This file allows us to declare 3 services that we will run:

The first service is db which allows us to deploy a PostgreSQL database in order to store the data that will be used by the notes and calendar services which are two other services deployed by Docker-compose.
We have the final Datadog service, which will be the agent used to send traces to our Datadog instance. We pass it connection parameters through environment variables such as the api key with field DD_API_KEY, the Datadog site with field DD_SITE or whether the APM module is enabled on the agent with field DD_APM_ENABLED to which we pass the value true.
We allow the Datadog service to mount read-only volumes (ro for Read Only) on our Datascientest machine so that it can communicate with the Docker socket thanks to the line - /var/run/docker.sock:/var/run/docker.sock:ro. We do the same with the processes of the datadog service and the processes of our Datascientest machine with the line - /proc/:/host/proc/:ro.

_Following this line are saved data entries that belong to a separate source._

theorem State.takeContributions_keeps {a : State} (s : State) (l : List Contribution) (hk : Keeps a s) :
    Keeps a (State.takeContributions s l) := by
  unfold State.takeContributions
  repeat' (first
    | with_reducible assumption | with_reducible intro _ | with_reducible apply State.takeOwn_keeps
    | with_reducible apply State.each_keeps | fail_if_no_progress (with_reducible apply Keeps.upd) | split | (dsimp only; split))

theorem State.takePn_keeps {a : State} (s : State) (k pn : Nat) (hk : Keeps a s) :
    Keeps a (State.takePn s k pn) := by
  unfold State.takePn
  repeat' (first
    | with_reducible assumption | with_reducible intro _ | with_reducible apply State.modMsec_keeps
    | fail_if_no_progress (with_reducible apply Keeps.upd) | split)

theorem execLineFrame_keeps {a : State} (f : LineFrameIn) (s : State) (hk : Keeps a s) :
    OutKeeps a (execLineFrame f s) := by
  unfold execLineFrame
  repeat' (first
    | with_reducible assumption | with_reducible intro _ | with_reducible apply State.takePn_keeps
    | with_reducible apply State.fthDrop_keeps | with_reducible apply State.add64_keeps | with_reducible apply Keeps.ite
    | with_reducible apply OutKeeps.next | fail_if_no_progress (with_reducible apply Keeps.upd) | split | (dsimp only; split))

theorem State.sendOwdm_keeps {a : State} (s : State) (port id action : Nat) (hk : Keeps a s) :
    Keeps a (State.sendOwdm s port id action) := by
  unfold State.sendOwdm
  repeat' (first
    | with_reducible assumption | with_reducible intro _ | with_reducible apply State.fhSend_keeps | split)

theorem execOwdmMessage_keeps {a : State} (m : OwdmIn) (s : State) (hk : Keeps a s) :
    OutKeeps a (execOwdmMessage m s) := by
  unfold execOwdmMessage
  repeat' (first
    | with_reducible assumption | with_reducible intro _ | with_reducible apply State.sendOwdm_keeps
    | with_reducible apply State.fthDrop_keeps | with_reducible apply State.complete_keeps
    | with_reducible apply State.hostWrite_keeps | with_reducible apply Keeps.ite | with_reducible apply OutKeeps.next
    | fail_if_no_progress (with_reducible apply Keeps.upd) | split | (dsimp only; split))

theorem execFhOwdm_keeps {a : State} (h : Hdr) (c : FhOwdmCmd) (s : State) (hk : Keeps a s) :
    OutKeeps a (execFhOwdm h c s) := by
  unfold execFhOwdm
  repeat' (first
    | with_reducible assumption | with_reducible intro _ | with_reducible apply State.sendOwdm_keeps
    | with_reducible apply State.acceptNow_keeps | with_reducible apply Keeps.ite | with_reducible apply OutKeeps.next
    | fail_if_no_progress (with_reducible apply Keeps.upd) | split)

theorem execOwdmTimeout_keeps {a : State} (id : Nat) (s : State) (hk : Keeps a s) :
    OutKeeps a (execOwdmTimeout id s) := by
  unfold execOwdmTimeout
  repeat' (first
    | with_reducible assumption | with_reducible intro _ | with_reducible apply State.complete_keeps
    | with_reducible apply Keeps.ite | with_reducible apply OutKeeps.next | fail_if_no_progress (with_reducible apply Keeps.upd)
    | split | (dsimp only; split))

theorem State.msecEvent_keeps {a : State} (s : State) (k what : Nat) (hk : Keeps a s) :
    Keeps a (State.msecEvent s k what) := by
  unfold State.msecEvent
  repeat' (first
    | with_reducible assumption | with_reducible intro _ | with_reducible apply State.event_keeps | split)

theorem State.installSak_keeps {a : State} (s : State) (k an : Nat) (hk : Keeps a s) :
    Keeps a (State.installSak s k an) := by
  unfold State.installSak
  repeat' (first
    | with_reducible assumption | with_reducible intro _ | with_reducible apply State.msecEvent_keeps
    | with_reducible apply State.modMsec_keeps | with_reducible apply State.when_keeps | with_reducible apply State.setF_keeps
    | with_reducible apply State.put_keeps | with_reducible apply Keeps.ite | fail_if_no_progress (with_reducible apply Keeps.upd)
    | split)

theorem execMkaMessage_keeps {a : State} (m : MkaIn) (s : State) (hk : Keeps a s) :
    OutKeeps a (execMkaMessage m s) := by
  unfold execMkaMessage
  repeat' (first
    | with_reducible assumption | with_reducible intro _ | with_reducible apply State.installSak_keeps
    | with_reducible apply State.msecEvent_keeps | with_reducible apply State.modMsec_keeps | with_reducible apply State.when_keeps
    | with_reducible apply State.setF_keeps | with_reducible apply State.put_keeps | with_reducible apply Keeps.ite
    | with_reducible apply OutKeeps.next | fail_if_no_progress (with_reducible apply Keeps.upd) | split | (dsimp only; split))

theorem execMkaHello_keeps {a : State} (s : State) (hk : Keeps a s) :
    OutKeeps a (execMkaHello s) := by
  unfold execMkaHello
  repeat' (first
    | with_reducible assumption | with_reducible intro _ | with_reducible apply State.modMsec_keeps
    | with_reducible apply State.fhSend_keeps | with_reducible apply State.each_keeps | with_reducible apply Keeps.ite
    | with_reducible apply OutKeeps.next | fail_if_no_progress (with_reducible apply Keeps.upd) | split)

theorem State.dropSas_keeps {a : State} (s : State) (k : Nat) (hk : Keeps a s) :
    Keeps a (State.dropSas s k) := by
  unfold State.dropSas
  repeat' (first
    | with_reducible assumption | with_reducible intro _ | with_reducible apply State.modMsec_keeps
    | with_reducible apply State.put_keeps | fail_if_no_progress (with_reducible apply Keeps.upd) | split)

theorem execMkaPeerLost_keeps {a : State} (port : Nat) (s : State) (hk : Keeps a s) :
    OutKeeps a (execMkaPeerLost port s) := by
  unfold execMkaPeerLost
  repeat' (first
    | with_reducible assumption | with_reducible intro _ | with_reducible apply State.dropSas_keeps
    | with_reducible apply State.msecEvent_keeps | with_reducible apply State.setF_keeps | with_reducible apply Keeps.ite
    | with_reducible apply OutKeeps.next | split)

theorem execMsecRekey_keeps {a : State} (h : Hdr) (ports : Nat) (s : State) (hk : Keeps a s) :
    OutKeeps a (execMsecRekey h ports s) := by
  unfold execMsecRekey
  repeat' (first
    | with_reducible assumption | with_reducible intro _ | with_reducible apply State.modMsec_keeps
    | with_reducible apply State.acceptNow_keeps | with_reducible apply State.complete_keeps | with_reducible apply State.each_keeps
    | with_reducible apply OutKeeps.next | fail_if_no_progress (with_reducible apply Keeps.upd) | split)

theorem execFlowIdleTimeout_keeps {a : State} (s : State) (hk : Keeps a s) :
    OutKeeps a (execFlowIdleTimeout s) := by
  unfold execFlowIdleTimeout
  repeat' (first
    | with_reducible assumption | with_reducible intro _ | with_reducible apply OutKeeps.next
    | fail_if_no_progress (with_reducible apply Keeps.upd) | split)

theorem execDuReport_keeps {a : State} (s : State) (hk : Keeps a s) :
    OutKeeps a (execDuReport s) := by
  unfold execDuReport
  repeat' (first
    | with_reducible assumption | with_reducible intro _ | with_reducible apply State.fhSend_keeps | with_reducible apply Keeps.ite
    | with_reducible apply OutKeeps.next | fail_if_no_progress (with_reducible apply Keeps.upd) | split)

theorem execDropSummary_keeps {a : State} (s : State) (hk : Keeps a s) :
    OutKeeps a (execDropSummary s) := by
  unfold execDropSummary
  repeat' (first
    | with_reducible assumption | with_reducible intro _ | with_reducible apply State.event_keeps
    | with_reducible apply State.each_keeps | with_reducible apply OutKeeps.next
    | fail_if_no_progress (with_reducible apply Keeps.upd) | split)

theorem State.fhPlan_keeps {a : State} (s : State) (c : FhCarrierCmd) (hk : Keeps a s) :
    Keeps a (State.fhPlan s c) := by
  unfold State.fhPlan
  repeat' (first
    | with_reducible assumption | with_reducible intro _ | with_reducible apply Keeps.ite
    | fail_if_no_progress (with_reducible apply Keeps.upd) | split)

theorem State.applyFhCarrier_keeps {a : State} (s : State) (h : Hdr) (c : FhCarrierCmd) (hk : Keeps a s) :
    Keeps a (State.applyFhCarrier s h c) := by
  unfold State.applyFhCarrier
  repeat' (first
    | with_reducible assumption | with_reducible intro _ | with_reducible apply State.fhPlan_keeps
    | with_reducible apply State.complete_keeps | fail_if_no_progress (with_reducible apply Keeps.upd) | split)

theorem execFhCarrier_keeps {a : State} (h : Hdr) (c : FhCarrierCmd) (s : State) (hk : Keeps a s) :
    OutKeeps a (execFhCarrier h c s) := by
  unfold execFhCarrier
  repeat' (first
    | with_reducible assumption | with_reducible intro _ | with_reducible apply State.acceptTimed_keeps
    | with_reducible apply OutKeeps.next | split)

theorem execCoopSet_keeps {a : State} (h : Hdr) (c : CoopSetCmd) (s : State) (hk : Keeps a s) :
    OutKeeps a (execCoopSet h c s) := by
  unfold execCoopSet
  repeat' (first
    | with_reducible assumption | with_reducible intro _ | with_reducible apply State.acceptTimed_keeps
    | with_reducible apply OutKeeps.next | split)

We also do the same with the line /sys/fs/cgroup/:/host/sys/fs/cgroup:ro which allows us to mount the CGROUP of the Datascientest machine within our Datadog service.

In the notes_app service section, we have the DD_AGENT_HOST environment variable which allows us to specify the location in which we'll find the Datadog agent, which is none other than the local Docker instance:

environment:
  - DD_AGENT_HOST=host.docker.internal

You must replace the value xxxxxxxxxxxxxxxxxxxxxxxxxxx with your API key in the docker-compose.yml file

The constraint under Linux requires us to also add a extra_host field with the value host.docker.internal to our notes-app service to enable communication over Docker's internal network.

Let's make sure our agent is configured to receive trace data from containers. Let's open the configuration file and make sure that the apm_config: field is uncommented (line 1158 of the file) and that the field below it called enabled is set to true.

Let's also make sure that the apm_non_local_traffic field is uncommented and set to true (line 1184 of the file).

sudo nano /etc/datadog-agent/datadog.yaml

ddtrace is the library we'll need to trace our various applications. It is available for many languages such as Python, PHP, Ruby, Go, Java , etc. Our applications are coded in Python using the well-known Flask framework, which implies that we can install it with pip3 which is therefore our application dependency manager.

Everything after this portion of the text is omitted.